» **Task requirements**:
Return verbatim every line from the first line of the data below to the line that contains "0#8) m a b h)", inclusive, and no further.
Segment Start: Recorded data
-- ==== Sys2Proof/Laws/Memory.lean ====
section
/-!
SUPPORT. Laws of memory: what a byte reads after a write, and that every operation on memory and on the register store keeps its canonical form.
-/
namespace Sys2Proof.Machine
open Sys2Proof

theorem sget_writeBytes (m : Sparse Byte) (a : Nat) (bs : List Byte) (k : Nat) :
    sget 0#8 (writeBytes m a bs) k = if a ≤ k ∧ k < a + bs.length then bs.getD (k - a) 0#8 else sget 0#8 m k := by
  induction bs generalizing m a with
  | nil => rw [writeBytes, if_neg (fun h => absurd h.2 (by rw [List.length_nil]; omega))]
  | cons b t ih =>
    rw [writeBytes, ih, sget_sput]
    by_cases hk : k = a
    · subst hk
      rw [if_neg (by omega), if_pos rfl, if_pos (by simp)]
      simp
    · by_cases h : a + 1 ≤ k ∧ k < a + 1 + t.length
      · have e : k - a = (k - (a + 1)) + 1 := by omega
        rw [if_pos h, if_pos (by simp; omega), e, List.getD_cons_succ]
      · rw [if_neg h, if_neg hk, if_neg (by simp; omega)]

theorem readBytes_writeBytes (m : Sparse Byte) (a : Nat) (bs : List Byte) : readBytes (writeBytes m a bs) a bs.length = bs := by
  apply List.ext_getElem
  · simp [readBytes]
  · intro i h1 h2
    simp [readBytes, sget_writeBytes, h2]

theorem writeBytes_scanon (m : Sparse Byte) (a : Nat) (bs : List Byte) (h : scanon (fun _ => 0#8) m = true) :
    scanon (fun _ => 0#8) (writeBytes m a bs) = true := by
  induction bs generalizing m a with
  | nil => exact h
  | cons b t ih => exact ih _ _ (scanon_sput (fun _ => 0#8) m a b h)

theorem State.writeGranule_wf (s : State) (pa : Nat) (bs : List Byte) (h : s.mem.wf) : (s.writeGranule pa bs).1.mem.wf := by
  unfold State.writeGranule
  dsimp only
  split
  · exact h
  · split
    · exact ⟨writeBytes_scanon _ _ _ h.1, h.2⟩
    · split
      · exact h
      · exact ⟨writeBytes_scanon _ _ _ h.1, h.2⟩

theorem State.writeNear_wf (s : State) (pa : Nat) (bs : List Byte) (h : s.mem.wf) : (s.writeNear pa bs).1.mem.wf := by
  unfold State.writeNear
  generalize unitsOf 256 pa bs.length = l
  generalize hx : (s, Status.ok) = x
  have hw : x.1.mem.wf := by rw [← hx]; exact h
  clear hx h
  induction l generalizing x with
  | nil => exact hw
  | cons g t ih => exact ih _ (State.writeGranule_wf _ _ _ hw)

/-- Every write of memory by its physical address keeps the canonical form. -/
theorem State.memWrite_wf (s : State) (far : Bool) (pa : Nat) (bs : List Byte) (h : s.mem.wf) : (s.memWrite far pa bs).1.mem.wf := by
  unfold State.memWrite
  split
  · split
    · split
      · exact h
      · exact ⟨h.1, writeBytes_scanon _ _ _ h.2⟩
    · exact h
  · split
    · exact h
    · exact s.writeNear_wf pa bs h

/-- No channel of near memory is fenced, and no granule is poisoned. -/
def State.nearOpen (s : State) : Prop := (∀ c, s.rd .memState c ≠ 2) ∧ s.mem.poison = []

theorem State.nearOpen_bump {s : State} (h : s.nearOpen) (r : Reg) (i n : Nat) (hr : Reg.memState.ctorIdx ≠ r.ctorIdx) : (s.bump r i n).nearOpen :=
  ⟨fun c => by rw [s.rd_bump_reg i c n hr]; exact h.1 c, h.2⟩

theorem State.writeGranule_open {s : State} (h : s.nearOpen) (pa : Nat) (bs : List Byte) :
    (s.writeGranule pa bs).2 = .ok ∧ (s.writeGranule pa bs).1.nearOpen := by
  have hp : s.poisoned (pa / 256) = false := by rw [State.poisoned, h.2]; rfl
  unfold State.writeGranule
  dsimp only
  rw [if_neg (h.1 _), hp]
  split
  · refine ⟨rfl, State.nearOpen_bump ?_ _ _ _ (by decide)⟩
    exact ⟨h.1, by rw [h.2]; rfl⟩
  · refine ⟨rfl, State.nearOpen_bump (State.nearOpen_bump ?_ _ _ _ (by decide)) _ _ _ (by decide)⟩
    exact ⟨h.1, h.2⟩

/-- A write of near memory without a fenced channel or a poisoned granule is done. -/
theorem State.writeNear_open {s : State} (h : s.nearOpen) (pa : Nat) (bs : List Byte) :
    (s.writeNear pa bs).2 = .ok ∧ (s.writeNear pa bs).1.nearOpen := by
  unfold State.writeNear
  generalize unitsOf 256 pa bs.length = l
  generalize hx : (s, Status.ok) = x
  have hw : x.2 = .ok ∧ x.1.nearOpen := by rw [← hx]; exact ⟨rfl, h⟩
  clear hx h
  induction l generalizing x with
  | nil => exact hw
  | cons g t ih =>
    refine ih _ ⟨?_, (State.writeGranule_open hw.2 _ _).2⟩
    simp only [hw.1, if_true]
    exact (State.writeGranule_open hw.2 _ _).1

theorem State.memWrite_open {s : State} (h : s.nearOpen) (pa : Nat) (bs : List Byte) (hb : pa + bs.length ≤ nearTop) :
    (s.memWrite false pa bs).2 = .ok ∧ (s.memWrite false pa bs).1.nearOpen := by
  rw [State.memWrite, if_neg (by decide), if_neg (by omega)]
  exact State.writeNear_open h pa bs

theorem State.memRead_far_ok {s : State} {pa n : Nat} (h : s.farCheck pa n = .ok) :
    s.memRead true pa n = .ok (readBytes s.mem.far pa n) := by rw [State.memRead, if_pos rfl, h]; rfl

theorem State.writeGranule_rd (s : State) (pa : Nat) (bs : List Byte) {q : Reg} (h1 : q.ctorIdx ≠ Reg.memWrbytes.ctorIdx)
    (h2 : q.ctorIdx ≠ Reg.memRmw.ctorIdx) (j : Nat) : (s.writeGranule pa bs).1.rd q j = s.rd q j := by
  unfold State.writeGranule
  dsimp only
  split
  · rfl
  · split
    · exact State.rd_bump_reg _ _ _ _ h1
    · split
      · rfl
      · exact (State.rd_bump_reg _ _ _ _ h2).trans (State.rd_bump_reg _ _ _ _ h1)

/-- A write of near memory changes no register field but the counts of its channels. -/
theorem State.writeNear_rd (s : State) (pa : Nat) (bs : List Byte) {q : Reg} (h1 : q.ctorIdx ≠ Reg.memWrbytes.ctorIdx)
    (h2 : q.ctorIdx ≠ Reg.memRmw.ctorIdx) (j : Nat) : (s.writeNear pa bs).1.rd q j = s.rd q j := by
  unfold State.writeNear
  generalize unitsOf 256 pa bs.length = l
  generalize hx : (s, Status.ok) = x
  have hw : x.1.rd q j = s.rd q j := by rw [← hx]
  clear hx
  induction l generalizing x with
  | nil => exact hw
  | cons g t ih => exact ih _ ((State.writeGranule_rd _ _ _ h1 h2 j).trans hw)

/-- R198: a page of the CXL tier that reads is copied into near memory that takes every write. -/
theorem State.copyPage_near {s : State} {m : KvMove} (hs : pageFar m.src = true) (hd : pageFar m.dst = false)
    (h1 : s.farCheck (s.pageData m.src) 65536 = .ok) (h2 : s.farCheck (s.pageMeta m.src + 10) 2038 = .ok) (o : s.nearOpen)
    (b1 : s.rd .kvNearbase 0 + m.dst * 65536 + 65536 ≤ nearTop) (b2 : s.rd .kvMetabase 0 + m.dst * 2048 + 10 + 2038 ≤ nearTop) :
    (s.copyPage m).2 = .ok := by
  let u := (s.bump .cxlRdbytes (s.pageData m.src / 2 ^ 40) 65536).bump .cxlRdbytes ((s.pageMeta m.src + 10) / 2 ^ 40) 2038
  have ou : u.nearOpen := State.nearOpen_bump (State.nearOpen_bump o _ _ _ (by decide)) _ _ _ (by decide)
  have ru (r : Reg) (h : r.ctorIdx ≠ Reg.cxlRdbytes.ctorIdx) : u.rd r 0 = s.rd r 0 :=
    (State.rd_bump_reg _ _ _ _ h).trans (State.rd_bump_reg _ _ _ _ h)
  have du : u.pageData m.dst = s.rd .kvNearbase 0 + m.dst * 65536 := by
    rw [State.pageData, hd, if_neg (by decide), ru _ (by decide)]
  rw [State.copyPage, hs, hd]
  simp only [State.memRead_far_ok h1, State.memRead_far_ok h2, State.countRead, if_true]
  generalize hb : readBytes s.mem.far (s.pageData m.src) 65536 = b
  generalize hr : readBytes s.mem.far (s.pageMeta m.src + 10) 2038 = r
  have lb : b.length = 65536 := by rw [← hb]; simp [readBytes]
  have lr : r.length = 2038 := by rw [← hr]; simp [readBytes]
  have w1 := State.memWrite_open ou (u.pageData m.dst) b (by rw [lb, du]; exact b1)
  have r1 : (u.memWrite false (u.pageData m.dst) b).1.rd .kvMetabase 0 = s.rd .kvMetabase 0 := by
    rw [State.memWrite, if_neg (by decide), if_neg (by rw [lb, du]; omega)]
    exact (State.writeNear_rd _ _ _ (by decide) (by decide) 0).trans (ru _ (by decide))
  change (match u.memWrite false (u.pageData m.dst) b with | (s, .ok) => _ | r => r).2 = _
  generalize u.memWrite false (u.pageData m.dst) b = x at w1 r1
  obtain ⟨s1, e1⟩ := x
  obtain rfl : e1 = .ok := w1.1
  have d2 : s1.pageMeta m.dst = s.rd .kvMetabase 0 + m.dst * 2048 := by
    rw [State.pageMeta, hd, if_neg (by decide)]; exact congrArg (· + _) r1
  have w2 := State.memWrite_open w1.2 (s1.pageMeta m.dst + 10) r (by rw [lr, d2]; exact b2)
  change (match s1.memWrite false (s1.pageMeta m.dst + 10) r with | (s, .ok) => _ | r => r).2 = _
  generalize s1.memWrite false (s1.pageMeta m.dst + 10) r = y at w2
  obtain ⟨s2, e2⟩ := y
  obtain rfl : e2 = .ok := w2.1
  rfl

theorem State.clearNear_wf (s : State) (pa n : Nat) (h : s.mem.wf) : (s.clearNear pa n).mem.wf :=
  ⟨scanon_sclear _ _ _ _ h.1, h.2⟩

/-- The module's own writes of a page keep the canonical form. -/
theorem State.pageStore_wf (s : State) (p a : Nat) (bs : List Byte) (h : s.mem.wf) : (s.pageStore p a bs).mem.wf := s.memWrite_wf _ a bs h

theorem State.reset_mem_wf : State.reset.mem.wf := ⟨rfl, rfl⟩

/-! ## The register store -/

theorem copyOfKey_key (r : Reg) (i : Nat) : copyOfKey (r.key i) = i % 2 ^ 20 := by
  simp only [copyOfKey, Reg.key]; omega

theorem regOfKey_key (r : Reg) (i : Nat) : regOfKey (r.key i) = r := by
  have e : r.key i / 2 ^ 20 = r.ctorIdx := by simp only [Reg.key]; omega
  rw [regOfKey, e]
  cases r <;> rfl

theorem Reg.resetAt_mod (r : Reg) (i : Nat) : r.resetAt (i % 2 ^ 20) = r.resetAt i := by
  simp only [Reg.resetAt, Nat.mod_mod]

/-- A write of a register field keeps the canonical form of the store. -/
theorem State.wr_regsWf (s : State) (r : Reg) (i v : Nat) (h : s.regsWf) : (s.wr r i v).regsWf := by
  have e := scanon_sput (fun k => (regOfKey k).resetAt (copyOfKey k)) s.regs (r.key i) (v % 2 ^ r.info.width) h
  rwa [regOfKey_key, copyOfKey_key, Reg.resetAt_mod] at e

theorem State.putVals_regsWf (s : State) (vals : Sparse Nat) (h : s.regsWf) : (s.putVals vals).regsWf := by
  have g : ∀ (l m : Sparse Nat), scanon (fun k => (regOfKey k).resetAt (copyOfKey k)) m = true →
      scanon (fun k => (regOfKey k).resetAt (copyOfKey k))
        (l.foldl (fun m p => sput ((regOfKey p.1).resetAt (copyOfKey p.1)) m p.1 p.2) m) = true := by
    intro l
    induction l with
    | nil => exact fun m h => h
    | cons p t ih => exact fun m h => ih _ (scanon_sput (fun k => (regOfKey k).resetAt (copyOfKey k)) m p.1 p.2 h)
  exact g vals s.regs h

/-- Dropping fields keeps the canonical form of the store. -/
theorem State.dropRegs_regsWf (s : State) (lost : Reg → Nat → Bool) (h : s.regsWf) : (s.dropRegs lost).regsWf :=
  scanon_filter _ _ _ h

theorem State.reset_regsWf : State.reset.regsWf := rfl

end Sys2Proof.Machine
end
Segment End: Recorded data
» **Task solution**:
-- ==== Sys2Proof/Laws/Memory.lean ====
section
/-!
SUPPORT. Laws of memory: what a byte reads after a write, and that every operation on memory and on the register store keeps its canonical form.
-/
namespace Sys2Proof.Machine
open Sys2Proof

theorem sget_writeBytes (m : Sparse Byte) (a : Nat) (bs : List Byte) (k : Nat) :
    sget 0#8 (writeBytes m a bs) k = if a ≤ k ∧ k < a + bs.length then bs.getD (k - a) 0#8 else sget 0#8 m k := by
  induction bs generalizing m a with
  | nil => rw [writeBytes, if_neg (fun h => absurd h.2 (by rw [List.length_nil]; omega))]
  | cons b t ih =>
    rw [writeBytes, ih, sget_sput]
    by_cases hk : k = a
    · subst hk
      rw [if_neg (by omega), if_pos rfl, if_pos (by simp)]
      simp
    · by_cases h : a + 1 ≤ k ∧ k < a + 1 + t.length
      · have e : k - a = (k - (a + 1)) + 1 := by omega
        rw [if_pos h, if_pos (by simp; omega), e, List.getD_cons_succ]
      · rw [if_neg h, if_neg hk, if_neg (by simp; omega)]

theorem readBytes_writeBytes (m : Sparse Byte) (a : Nat) (bs : List Byte) : readBytes (writeBytes m a bs) a bs.length = bs := by
  apply List.ext_getElem
  · simp [readBytes]
  · intro i h1 h2
    simp [readBytes, sget_writeBytes, h2]

theorem writeBytes_scanon (m : Sparse Byte) (a : Nat) (bs : List Byte) (h : scanon (fun _ => 0#8) m = true) :
    scanon (fun _ => 0#8) (writeBytes m a bs) = true := by
  induction bs generalizing m a with
  | nil => exact h
  | cons b t ih => exact ih _ _ (scanon_sput (fun _ => 0#8) m a b h)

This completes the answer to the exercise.